The final conclusion is that I'll use HMMER 3 with thresholds, it's because the calculation time is 200 times faster that HMMER 2 (Figure 1) and both retrive more or less the same number of domains for the main transcription factor families (Figure 2).

It's remarkable that HMMER 3 without thresholds is very much sensitive, detecting near the double number of domains than the rest of the techniques (Figure 1), but most of them are undesired domains that interfere with the identification of the important ones.

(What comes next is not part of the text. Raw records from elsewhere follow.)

-- ==== Sys2Proof/Machine/Registers.lean ====
section
/-!
DEFINITION. Machine/Registers.lean: what every register of the blocks of R567 reads as, by function and offset, and what
a read clears (R6 to R10, R178, R416, R450).
-/

namespace Sys2Proof.Machine

/-- The register blocks of R567. -/
inductive Block where
  | fn
  | mbx
  | msix
  | pwr
  | eth
  | txs
  | fab
  | grt
  | ksq
  | que
  | cmp
  | svy
  | mer
  deriving DecidableEq, Repr

/-- The block that a BAR0 offset of a function lies in, and the offset within it (R416, R567). -/
def blockOf (fn o : Nat) : Option (Block × Nat) :=
  if 0x400000 ≤ o then (if o < 0x401000 then some (.mer, o - 0x400000) else none)
  else if 0x200000 ≤ o then some (.svy, o - 0x200000)
  else if 0x180000 ≤ o then some (.cmp, o - 0x180000)
  else if 0x100000 ≤ o then some (.que, o - 0x100000)
  else if 0x20000 ≤ o ∧ o < 0x30000 then some (.msix, o - 0x20000)
  else if 0x10000 ≤ o ∧ o < 0x20000 then some (.mbx, o - 0x10000)
  else if o < 0x10000 then some (.fn, o)
  else if !isPf fn then none
  else if 0xE0000 ≤ o then some (.ksq, o - 0xE0000)
  else if 0xC0000 ≤ o then some (.grt, o - 0xC0000)
  else if 0xA0000 ≤ o then some (.fab, o - 0xA0000)
  else if 0x80000 ≤ o then some (.txs, o - 0x80000)
  else if 0x60000 ≤ o then some (.eth, o - 0x60000)
  else if 0x50000 ≤ o then some (.pwr, o - 0x50000)
  else none

/-- A register as read: its width in bytes and its value. -/
abbrev Reg := Option (Nat × Nat)

/-- A field at a bit position. -/
def at' (lo v : Nat) : Nat := v * 2 ^ lo

/-- A flag at a bit position. -/
def flag (lo : Nat) (b : Bool) : Nat := at' lo (b2n b)

/-! ## FN_, MBX_, MSI-X -/

/-- FN_FUNC_STATUS (R418). -/
def State.funcStatus (s : State) (fn : Nat) : Nat :=
  let f := s.func fn
  at' 24 f.generation.toNat + at' 16 (fn % 256) + at' 8 (fnPort fn) + at' 4 f.tdisp
    + flag 3 (s.host (fnPort fn)).retraining + flag 0 f.quiescing

/-- FN_HDM: under CXL.mem the length is the decoder's (R426). -/
def HostPort.hdmRegister (h : HostPort) : Nat :=
  at' 32 h.hdmHandle.toNat + flag 11 h.cxlMem + (if h.cxlMem && !h.decoder then 0 else h.hdmLength)

/-- FN_P2P[a]. -/
def P2P.register (x : P2P) : Nat := x.base.toNat + flag 1 x.failed + flag 0 x.enable

/-- The FN_ block (R25, R26, R418); on a VF the registers of a PF read zero. -/
def State.readFn (s : State) (fn o : Nat) : Reg :=
  let h := s.host (fnPort fn)
  if o = 0 then some (4, 0x00054700)
  else if o = 4 then some (4, 0x00022000)
  else if o = 8 then some (4, s.fw.topology.toNat)
  else if o = 0x10 then some (4, s.funcStatus fn)
  else if !isPf fn then none
  else if o = 0x18 then some (8, at' 32 h.retrains.toNat + heldBytes h.held)
  else if o = 0x20 then some (8, h.hdmRegister)
  else if o = 0x28 then some (8, at' 12 h.biasPage)
  else if o = 0x30 then some (4, flag 30 h.biasTarget + h.biasPages)
  else if o = 0x34 then some (4, flag 1 h.rangeError + flag 0 h.biasJob.isSome)
  else if 0x100 ≤ o ∧ o < 0x180 ∧ o % 16 = 0 then some (8, (tblGetD h.p2p ((o - 0x100) / 16) {}).register)
  else none

/-- MBX_SESSION. -/
def State.mbxSession (s : State) (fn k : Nat) : Nat :=
  let f := s.func fn
  flag 15 s.deviceFaulted + flag 14 (isPf fn) + flag 13 f.bound.isSome + at' 8 (f.bound.getD 0) + (s.mbx k).version

/-- MBX_STATUS. -/
def State.mbxStatus (s : State) (k : Nat) : Nat :=
  let x := s.mbx k
  at' 16 s.fw.heartbeat.toNat + flag 4 s.fw.alive + flag 3 x.restarted + flag 2 x.overrun + flag 1 x.done + flag 0 x.busy

/-- The mailboxes a function presents (R38). -/
def mailboxesOf (fn : Nat) : Nat := if isPf fn then 4 else 1

/-- The MBX_ block (R38, R40). -/
def State.readMbx (s : State) (fn o : Nat) : Reg :=
  let m := o / 0x400
  let r := o % 0x400
  let k := mbxKey fn m
  let x := s.mbx k
  if mailboxesOf fn ≤ m then none
  else if r = 0 then some (8, x.cmd.toNat)
  else if r = 8 then some (4, 0)
  else if r = 0x10 then some (8, x.resp.toNat)
  else if r = 0x18 then some (4, s.mbxStatus k)
  else if r = 0x1C then some (4, flag 31 x.intEnable + x.intVector)
  else if r = 0x20 then some (4, s.mbxSession fn k)
  else if 0x100 ≤ r ∧ r < 0x200 ∧ r % 8 = 0 then some (8, if x.busy then 0 else x.arg ((r - 0x100) / 8))
  else none

/-- The pending bits of 64 vectors. -/
def Func.pbaWord (f : Func) (i : Nat) : Nat := (f.pba.filter fun v => v / 64 == i).foldl (fun a v => a + 2 ^ (v % 64)) 0

/-- Where a function's PBA begins within its MSI-X block (R416). -/
def pbaBase (fn : Nat) : Nat := if isPf fn then 0x8000 else 0x400

/-- One dword of an MSI-X table entry. -/
def MsixEntry.dword (e : MsixEntry) (i : Nat) : Nat :=
  if i = 0 then e.addr.toNat % 2 ^ 32 else if i = 1 then e.addr.toNat / 2 ^ 32 else if i = 2 then e.data.toNat
  else b2n e.masked

/-- The MSI-X table and the PBA (R416, R417), dword by dword. -/
def State.readMsix (s : State) (fn o : Nat) : Reg :=
  let f := s.func fn
  if o < msixCount fn * 16 ∧ o % 4 = 0 then some (4, (tblGetD f.msix (o / 16) {}).dword (o % 16 / 4))
  else if pbaBase fn ≤ o ∧ o < pbaBase fn + msixCount fn / 8 ∧ o % 8 = 0 then some (8, f.pbaWord ((o - pbaBase fn) / 8))
  else none

/-! ## PWR_, ETH_, TXS_, FAB_ -/

/-- A cap is below its default (R545). -/
def Power.capped (p : Power) : Bool := p.capSus < 850 || p.cap1ms < 1000

/-- PWR_STATUS (R549). -/
def Power.statusRegister (p : Power) : Nat :=
  at' 16 (p.inputMv / 10 % 65536) + flag 5 p.thermalAlert + flag 4 p.backstop + flag 3 p.throttled + flag 2 p.capped
    + (if p.throttled then 2 else if p.capped then 1 else 0)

HMMER 2 results with and without thresholds are comparable (Figure 1), both of them detect most of the transcription factor domains (Figure 2), even a bit more than HMMER 3 with thresholds, without including spurious domains even without thresholds (Figure 1).

PfamScan detects less domains than the rest of the techniques (Figure 1), although it uses HMMER 3 internally, this is because it doesn't annotate overlapping domains, but also because it has very strict thresholds that in many cases fail to detect real transcription factor domains (Figure 2). We have noticed this problem in a particula recent study of the transcription factor YY1 (1UBD chain C), if we search in Pfam webserver its sequence (chain C) we obtain only 3 of the 4 real Zinc Finger domains, we must find the 4th Zinc Finger domain among the 'insignificant Pfam-A Matches'.

I hope these results help to decide to people like me dubbing among moving to HMMER 3, use PfamScan or continue using HMMER 2.

Figure 1. Statistics of several parameters with the 5 calculation methods.

Figure 2. Numer of retrieved domains for different transcription factor families with the different methods.